Apple has one unified goal, I believe, driving all its media efforts: it aspires to utilize hardware, software, and services to provide the entirety of a user’s media experience. If you consume media, Apple wants to provide the full stack of that consumption, from media delivery to media discovery. My aim in this story is to share an overview of how that goal is being fulfilled today.

This is big — the kind of thing that, in hindsight, was indicated when they dropped “Computer” from the “Apple Computer, Inc.” name.

Apple Rumoured to Be Considering a Combined Media Subscription

Anna Washenko, Radio and Internet News:

Apple may be planning a new type of multimedia content subscription. The Information (paywall) reports that Apple is considering a single package that would combine Apple Music with the company’s original TV and video projects and its overhauled news app. Each of the services would still be available individually, but a single access point would position Apple as a single-stop purveyor of entertainment.

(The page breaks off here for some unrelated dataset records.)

/-- The pin that carries time-in. -/
def timeInPin (s : State) : Option Pin := s.side.pins.find? fun p => p.func == 1

/-- The stamp of an edge that leaves the glitch filter at tick `edge`: the filter's delay of FILTER + 4 ns, one tick to the ns, and REF_DELAY removed (15 R450, 19
R547). -/
def pulseStamp (s : State) (edge : Nat) : Int :=
  (edge : Int) - s.time.refDelay - (match timeInPin s with
    | some p => ((p.filter + 4 : Nat) : Int)
    | none => 0)

/-- The effect of a reference pulse with stamp `at'`: SET_TIME is applied as an offset; two pulses in step lock the reference, and a locked engine is
disciplined by it (15 R450, 20 R563). The offset is that of the time with the step that waits already made. -/
def pulseEff (s : State) (at' : Int) : State :=
  let first := s.time.setOn
  let lock := s.time.refLock || pulseSpaced s.time at'
  let a := at' - 1024 * waitingBeats s.time
  let th : Int := if first then a - s.time.setTime else pulseOffset s.time a
  let t := modTime (fun t => { t with
    setOn := false, pulseBase := if first then t.setTime else t.pulseBase, pulse := some (at', t.up), refLock := lock, refGone := t.refGone && !lock }) s
  if first = true ∨ lock = true then applyTheta true (2 * 65536 * th) t else t

/-- REFERENCE_PULSE (15 R450): the reference is enabled on a pin. -/
def execReferencePulse (at' : Nat) (s : State) : Host.Outcome State Fault Refusal :=
  due (s.time.running && s.time.refEn && timeInOn s) s (pulseEff s (pulseStamp s at'))

/-- The tick count, by `up`, since which no pulse has come. -/
def pulseSince (t : TimeUnit) : Nat :=
  match t.pulse with
  | some (_, u) => u
  | none => t.refFrom

/-- REF_LOST (15 R450): no pulse within 1.5 periods. -/
def execRefLost (s : State) : Host.Outcome State Fault Refusal :=
  due (s.time.refEn && !s.time.refGone && decide (3 * s.time.period ≤ 2 * (s.time.up - pulseSince s.time))) s
    (raiseInt 7 (modTime (fun t => { t with refLock := false, refGone := true, refLost := true }) s))

/-! The latching read (15 R438). -/

/-- Answer a register access of the host (19 R532, R533). -/
def regReply (tag status : Nat) (data : List Byte) (s : State) : State := sendMsg ⟨1, 0x30, tag, status, 0, 0, 0, data⟩ s

/-- Fabric time `sub` ticks and `frac` / 65,536 into the beat; it never goes back (15 R437). -/
def timeAt (t : TimeUnit) (sub frac : Nat) : Nat × Nat :=
  let x := t.ticks / 1024 * 1024 + sub % 1024
  if t.ticks < x then (x, frac % 65536) else (t.ticks, if x = t.ticks then max t.frac (frac % 65536) else t.frac)

/-- The effect of a read of TIME_NOW_LO that reaches the time unit `sub` ticks and `frac` / 65,536 into the beat: fabric time stands there, and the upper half and the fraction
are latched (15 R438). The value read is exact: the rule allows it 2 ticks (log 3). -/
def timeNowEff (s : State) (tag sub frac : Nat) : State :=
  let t := timeAt s.time sub frac
  regReply tag 0 (leBytes 4 t.1) (modTime (fun x => { x with
    ticks := t.1, frac := t.2, up := x.up + (t.1 - x.ticks), atime := t.1, latchHi := t.1 / 2 ^ 32 % 2 ^ 32, latchFrac := t.2 }) s)

/-- TIME_NOW_LO (15 R438). Before the hard part leaves reset the read answers the reset value and latches nothing (20 R558). -/
def execTimeNowLo (tag sub frac : Nat) (s : State) : Host.Outcome State Fault Refusal :=
  .next (if s.time.running then timeNowEff s tag sub frac else regReply tag 0 (leBytes 4 0) s)

end Sys2Proof.Machine
end

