/-- The effect of GRANULE_FREE (10 R314): the windows close, and the granules go to clearing once the accesses admitted before have landed. -/
def granuleFreeEff (s : State) (m : Nat) (w : MsgWord) : State :=
  match ctxRefusal s (wfld w 8 2) with
  | some code => respond m code [] s
  | none =>
    if rangeUnmapped s (wfld w 0x0C 8) (65536 * wfld w 0x14 4) then respond m 0x010A [] s
    else
      let gs := cmdGranules w
      if gs.any (fun g => inReserve s.params g || !ownedBy s.store (wfld w 8 2) g || heldByImage s g) then respond m 0x010B [] s
      else beginClose m none gs (gs.map fun g => (g * 65536, 65536)) (fun e => gs.any (windowOn e.2)) s

/-- GRANULE_FREE (10 R314). -/
def execGranuleFree (m : Nat) (w : MsgWord) (s : State) : Host.Outcome State Fault Refusal := cmd m w 0x29 s (granuleFreeEff s m w)

/-! Windows (08 R240 to R242). -/

/-- The conditions of 08 R241 on a request to open a window. -/
def windowOk (s : State) (c : Nat) (w : MsgWord) : Bool :=
  let lo := wfld w 0x0C 8
  let hi := wfld w 0x14 8
  let last := hi - 1
  lo % 64 == 0 && hi % 64 == 0 && decide (lo < hi) && saHall lo == saHall last && saLevel lo == saLevel last &&
    (saLevel lo == 0 || saRoom lo == saRoom last) && (granulesOf lo (hi - lo)).all (ownedBy s.store c) && wfld w 0x1E 1 % 4 != 0

/-- The lowest free window descriptor; the manual does not say which one is taken (log 43). -/
def freeWindow (s : State) : Option Nat := firstFrom (fun k => !(tabGet windowZero s.store.windows k).opened) 65536 0

/-- The window of a request. -/
def newWindow (c : Nat) (w : MsgWord) : Window :=
  let p := wfld w 0x1E 1
  ⟨p / 8 % 2 == 1, true, p / 4 % 2 == 1, p / 2 % 2 == 1, p % 2 == 1, wfld w 0x1C 2, c, wfld w 0x14 8, wfld w 0x0C 8⟩

/-- The effect of WINDOW_OPEN (10 R314, 08 R241). -/
def windowOpenEff (s : State) (m : Nat) (w : MsgWord) : State :=
  let c := wfld w 8 2
  match ctxRefusal s c with
  | some code => respond m code [] s
  | none =>
    if windowOk s c w = false then respond m 0x0506 [] s
    else match freeWindow s with
      | none => respond m 0x010D [] s
      | some k => respond m 0 [(8, 4, k)] (modStore (fun st => { st with windows := tabPut windowZero st.windows k (newWindow c w) }) s)

/-- WINDOW_OPEN (08 R241). -/
def execWindowOpen (m : Nat) (w : MsgWord) (s : State) : Host.Outcome State Fault Refusal := cmd m w 0x2A s (windowOpenEff s m w)

/-- The effect of WINDOW_CLOSE: the owner or a mailbox that was privileged when it took the request closes an open window (10 R313); the answer waits for what was
admitted before (08 R242). For any other the manual gives no code, and STORE_DENIED is taken (10 R314,
log 46). -/
def windowCloseEff (s : State) (m : Nat) (w : MsgWord) : State :=
  let c := wfld w 8 2
  let k := wfld w 0x0C 4
  let x := tabGet windowZero s.store.windows k
  match ctxRefusal s c with
  | some code => respond m code [] s
  | none =>
    if x.opened = true ∧ (x.owner = c ∨ (mbox s m).exBinding = 2) then
      beginClose m none [] [(x.base, x.limit - x.base)] (fun e => e.1 == k) s
    else respond m 0x010B [] s

/-- WINDOW_CLOSE (08 R242). -/
def execWindowClose (m : Nat) (w : MsgWord) (s : State) : Host.Outcome State Fault Refusal := cmd m w 0x2B s (windowCloseEff s m w)

/-! STORE_COPY (10 R314). -/

/-- Every line of the range admits the context in the direction (10 R314). -/
def copyAdmitted (s : State) (c : Nat) (isWrite : Bool) (a n : Nat) : Bool := (linesOf a n).all fun l => admitted s.store c isWrite (l * 64) 64

/-- The parts of a range that the buffers of the context's launched tasks hold: undefined after a copy into them (10 R314). -/
def racing (s : State) (c a n : Nat) : List (Nat × Nat) :=
  (s.steward.tasks.filter fun t => t.ctx == c && t.state == .launched).flatMap fun t => match imageOf s t with
    | some i => ((variantOf i t).bufs.map fun b => (max a b.base, min (a + n) (b.base + b.size))).filterMap fun r =>
        if r.1 < r.2 then some (r.1, r.2 - r.1) else none
    | none => []

/-- Read a line for a copy: the bytes of a line that is being cleared are free and it raises no error (08 R253); else the line is read as 08 R247 gives. The result is
the state, the fault code and the bytes. -/
def copyLine (l : Nat) (s : State) : State × Nat × List Byte :=
  if ownClass (ownEntry s.store (l * 64)) = 3 then
    ({ s with freeCtr := s.freeCtr + 64 }, 0, freeBytes s.freeCtr 64)
  else
    let r := readLine s.store l false
    (putStore r.1 s, r.2, memBytes r.1 (l * 64) 64)

/-- Read lines up to the first that cannot be read: the state, the bytes, and the failing line. -/
def copyLines : List Nat → State → State × List Byte × Option Nat
  | [], s => (s, [], none)
  | l :: ls, s =>
    let r := copyLine l s
    if r.2.1 = 0 then
      let q := copyLines ls r.1
      (q.1, r.2.2 ++ q.2.1, q.2.2)
    else (blameBank r.2.1 l r.1, [], some l)

/-- Write bytes of a mailbox's copy to host memory in `k` requests of at most 64 flits. -/
def hostWrites (m : Nat) : Nat → Nat → List Byte → State → State
  | 0, _, _, s => s
  | k + 1, a, bs, s => hostWrites m k (a + 4096) (bs.drop 4096) (issueReq (.copyWrite m (bs.take 4096).length) (writeMsg a (bs.take 4096)) s)

/-- Copy bytes to the host: the answer follows the last acknowledgement (10 R311, R314); with nothing to write it comes at once. -/
def copyOut (m h : Nat) (bs : List Byte) (line : Option Nat) (s : State) : State :=
  let k := (bs.length + 4095) / 4096
  if k = 0 then endCopy ⟨m, 0, 0, false, line⟩ s
  else hostWrites m k h bs (await m { s with steward := { s.steward with copies := s.steward.copies ++ [⟨m, k, 0, false, line⟩] } })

Several of the other leading tech companies have pursued similar paths. Amazon Prime combines several perks for repeat customers of the ecommerce giant and Google’s YouTube Premium is making another effort to blend subscription music and video on the platform. The potential for Apple to incorporate its recent acquisition of Texture, frequently billed as “the Netflix of magazines,” is a new wrinkle for this type of joint package.

This makes complete sense to me: let people subscribe to individual services that they’re most interested in, but incentivize them to get everything. But will the Apple TV subscription be closer to a true Netflix competitor? I hope so.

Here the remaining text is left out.